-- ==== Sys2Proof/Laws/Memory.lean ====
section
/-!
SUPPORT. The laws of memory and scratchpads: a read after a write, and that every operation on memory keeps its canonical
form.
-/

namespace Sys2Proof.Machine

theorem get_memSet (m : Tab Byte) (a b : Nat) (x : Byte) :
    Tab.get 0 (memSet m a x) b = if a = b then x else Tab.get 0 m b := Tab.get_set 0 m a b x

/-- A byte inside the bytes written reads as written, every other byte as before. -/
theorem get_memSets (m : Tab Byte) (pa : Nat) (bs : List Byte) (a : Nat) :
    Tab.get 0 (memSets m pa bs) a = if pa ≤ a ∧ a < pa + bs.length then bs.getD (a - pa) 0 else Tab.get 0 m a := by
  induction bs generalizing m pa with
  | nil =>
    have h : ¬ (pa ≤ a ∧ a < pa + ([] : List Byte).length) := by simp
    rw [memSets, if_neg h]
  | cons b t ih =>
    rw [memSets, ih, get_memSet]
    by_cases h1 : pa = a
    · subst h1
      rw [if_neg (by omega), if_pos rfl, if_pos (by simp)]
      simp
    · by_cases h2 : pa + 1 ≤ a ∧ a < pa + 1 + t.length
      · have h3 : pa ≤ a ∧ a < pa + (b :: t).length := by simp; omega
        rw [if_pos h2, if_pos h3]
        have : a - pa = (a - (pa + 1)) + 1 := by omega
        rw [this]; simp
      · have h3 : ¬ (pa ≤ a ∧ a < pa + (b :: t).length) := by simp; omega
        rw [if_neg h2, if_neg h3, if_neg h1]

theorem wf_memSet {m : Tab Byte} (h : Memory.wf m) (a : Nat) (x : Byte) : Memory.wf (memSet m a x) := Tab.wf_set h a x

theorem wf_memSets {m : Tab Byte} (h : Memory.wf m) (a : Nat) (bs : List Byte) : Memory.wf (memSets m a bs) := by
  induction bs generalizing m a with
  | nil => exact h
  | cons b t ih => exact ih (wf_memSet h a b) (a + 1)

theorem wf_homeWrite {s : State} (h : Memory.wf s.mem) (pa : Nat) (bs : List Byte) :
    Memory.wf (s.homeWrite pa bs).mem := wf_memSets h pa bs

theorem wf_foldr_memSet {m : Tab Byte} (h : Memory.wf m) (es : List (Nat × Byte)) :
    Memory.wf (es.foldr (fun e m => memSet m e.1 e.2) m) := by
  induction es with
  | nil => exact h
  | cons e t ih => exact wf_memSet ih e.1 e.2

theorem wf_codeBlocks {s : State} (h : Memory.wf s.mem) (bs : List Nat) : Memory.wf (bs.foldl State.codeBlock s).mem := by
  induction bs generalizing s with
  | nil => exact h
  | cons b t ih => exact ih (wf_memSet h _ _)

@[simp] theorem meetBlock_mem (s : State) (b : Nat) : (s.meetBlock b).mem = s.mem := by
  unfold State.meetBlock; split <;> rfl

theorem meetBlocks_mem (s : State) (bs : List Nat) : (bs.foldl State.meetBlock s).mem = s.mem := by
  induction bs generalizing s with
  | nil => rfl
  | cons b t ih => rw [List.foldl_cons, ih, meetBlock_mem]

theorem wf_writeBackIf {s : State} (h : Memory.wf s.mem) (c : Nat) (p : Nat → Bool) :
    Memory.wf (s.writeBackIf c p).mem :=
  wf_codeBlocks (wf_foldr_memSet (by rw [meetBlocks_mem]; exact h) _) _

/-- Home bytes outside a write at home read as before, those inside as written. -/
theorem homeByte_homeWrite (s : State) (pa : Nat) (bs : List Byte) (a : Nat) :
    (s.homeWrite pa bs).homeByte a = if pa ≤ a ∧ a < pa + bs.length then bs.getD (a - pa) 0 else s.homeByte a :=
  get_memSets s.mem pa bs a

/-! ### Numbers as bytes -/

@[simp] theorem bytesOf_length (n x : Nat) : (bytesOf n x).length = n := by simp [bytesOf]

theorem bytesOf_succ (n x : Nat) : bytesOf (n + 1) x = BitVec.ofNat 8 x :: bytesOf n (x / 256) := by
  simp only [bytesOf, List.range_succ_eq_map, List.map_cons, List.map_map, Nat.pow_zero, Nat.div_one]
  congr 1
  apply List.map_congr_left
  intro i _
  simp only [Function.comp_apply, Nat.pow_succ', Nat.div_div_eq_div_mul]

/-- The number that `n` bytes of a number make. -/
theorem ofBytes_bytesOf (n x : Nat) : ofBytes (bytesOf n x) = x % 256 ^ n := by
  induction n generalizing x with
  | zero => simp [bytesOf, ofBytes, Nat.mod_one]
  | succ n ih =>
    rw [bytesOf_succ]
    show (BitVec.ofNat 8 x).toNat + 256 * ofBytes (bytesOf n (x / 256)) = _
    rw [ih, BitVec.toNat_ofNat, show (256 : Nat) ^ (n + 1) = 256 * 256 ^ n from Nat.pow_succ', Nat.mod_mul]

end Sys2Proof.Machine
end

Exercise objective
Copy out all the records exactly.

Answer to this problem
-- ==== Sys2Proof/Laws/Memory.lean ====
section
/-!
SUPPORT. The laws of memory and scratchpads: a read after a write, and that every operation on memory keeps its canonical
form.
-/

namespace Sys2Proof.Machine

theorem get_memSet (m : Tab Byte) (a b : Nat) (x : Byte) :
    Tab.get 0 (memSet m a x) b = if a = b then x else Tab.get 0 m b := Tab.get_set 0 m a b x

/-- A byte inside the bytes written reads as written, every other byte as before. -/
theorem get_memSets (m : Tab Byte) (pa : Nat) (bs : List Byte) (a : Nat) :
    Tab.get 0 (memSets m pa bs) a = if pa ≤ a ∧ a < pa + bs.length then bs.getD (a - pa) 0 else Tab.get 0 m a := by
  induction bs generalizing m pa with
  | nil =>
    have h : ¬ (pa ≤ a ∧ a < pa + ([] : List Byte).length) := by simp
    rw [memSets, if_neg h]
  | cons b t ih =>
    rw [memSets, ih, get_memSet]
    by_cases h1 : pa = a
    · subst h1
      rw [if_neg (by omega), if_pos rfl, if_pos (by simp)]
      simp
    · by_cases h2 : pa + 1 ≤ a ∧ a < pa + 1 + t.length
      · have h3 : pa ≤ a ∧ a < pa + (b :: t).length := by simp; omega
        rw [if_pos h2, if_pos h3]
        have : a - pa = (a - (pa + 1)) + 1 := by omega
        rw [this]; simp
      · have h3 : ¬ (pa ≤ a ∧ a < pa + (b :: t).length) := by simp; omega
        rw [if_neg h2, if_neg h3, if_neg h1]

theorem wf_memSet {m : Tab Byte} (h : Memory.wf m) (a : Nat) (x : Byte) : Memory.wf (memSet m a x) := Tab.wf_set h a x

theorem wf_memSets {m : Tab Byte} (h : Memory.wf m) (a : Nat) (bs : List Byte) : Memory.wf (memSets m a bs) := by
  induction bs generalizing m a with
  | nil => exact h
  | cons b t ih => exact ih (wf_memSet h a b) (a + 1)

theorem wf_homeWrite {s : State} (h : Memory.wf s.mem) (pa : Nat) (bs : List Byte) :
    Memory.wf (s.homeWrite pa bs).mem := wf_memSets h pa bs

theorem wf_foldr_memSet {m : Tab Byte} (h : Memory.wf m) (es : List (Nat × Byte)) :
    Memory.wf (es.foldr (fun e m => memSet m e.1 e.2) m) := by
  induction es with
  | nil => exact h
  | cons e t ih => exact wf_memSet ih e.1 e.2

theorem wf_codeBlocks {s : State} (h : Memory.wf s.mem) (bs : List Nat) : Memory.wf (bs.foldl State.codeBlock s).mem := by
  induction bs generalizing s with
  | nil => exact h
  | cons b t ih => exact ih (wf_memSet h _ _)

@[simp] theorem meetBlock_mem (s : State) (b : Nat) : (s.meetBlock b).mem = s.mem := by
  unfold State.meetBlock; split <;> rfl

theorem meetBlocks_mem (s : State) (bs : List Nat) : (bs.foldl State.meetBlock s).mem = s.mem := by
  induction bs generalizing s with
  | nil => rfl
  | cons b t ih => rw [List.foldl_cons, ih, meetBlock_mem]

theorem wf_writeBackIf {s : State} (h : Memory.wf s.mem) (c : Nat) (p : Nat → Bool) :
    Memory.wf (s.writeBackIf c p).mem :=
  wf_codeBlocks (wf_foldr_memSet (by rw [meetBlocks_mem]; exact h) _) _

/-- Home bytes outside a write at home read as before, those inside as written. -/
theorem homeByte_homeWrite (s : State) (pa : Nat) (bs : List Byte) (a : Nat) :
    (s.homeWrite pa bs).homeByte a = if pa ≤ a ∧ a < pa + bs.length then bs.getD (a - pa) 0 else s.homeByte a :=
  get_memSets s.mem pa bs a

/-! ### Numbers as bytes -/

@[simp] theorem bytesOf_length (n x : Nat) : (bytesOf n x).length = n := by simp [bytesOf]

theorem bytesOf_succ (n x : Nat) : bytesOf (n + 1) x = BitVec.ofNat 8 x :: bytesOf n (x / 256) := by
  simp only [bytesOf, List.range_succ_eq_map, List.map_cons, List.map_map, Nat.pow_zero, Nat.div_one]
  congr 1
  apply List.map_congr_left
  intro i _
  simp only [Function.comp_apply, Nat.pow_succ', Nat.div_div_eq_div_mul]

/-- The number that `n` bytes of a number make. -/
theorem ofBytes_bytesOf (n x : Nat) : ofBytes (bytesOf n x) = x % 256 ^ n := by
  induction n generalizing x with
  | zero => simp [bytesOf, ofBytes, Nat.mod_one]
  | succ n ih =>
    rw [bytesOf_succ]
    show (BitVec.ofNat 8 x).toNat + 256 * ofBytes (bytesOf n (x / 256)) = _
    rw [ih, BitVec.toNat_ofNat, show (256 : Nat) ^ (n + 1) = 256 * 256 ^ n from Nat.pow_succ', Nat.mod_mul]

end Sys2Proof.Machine
end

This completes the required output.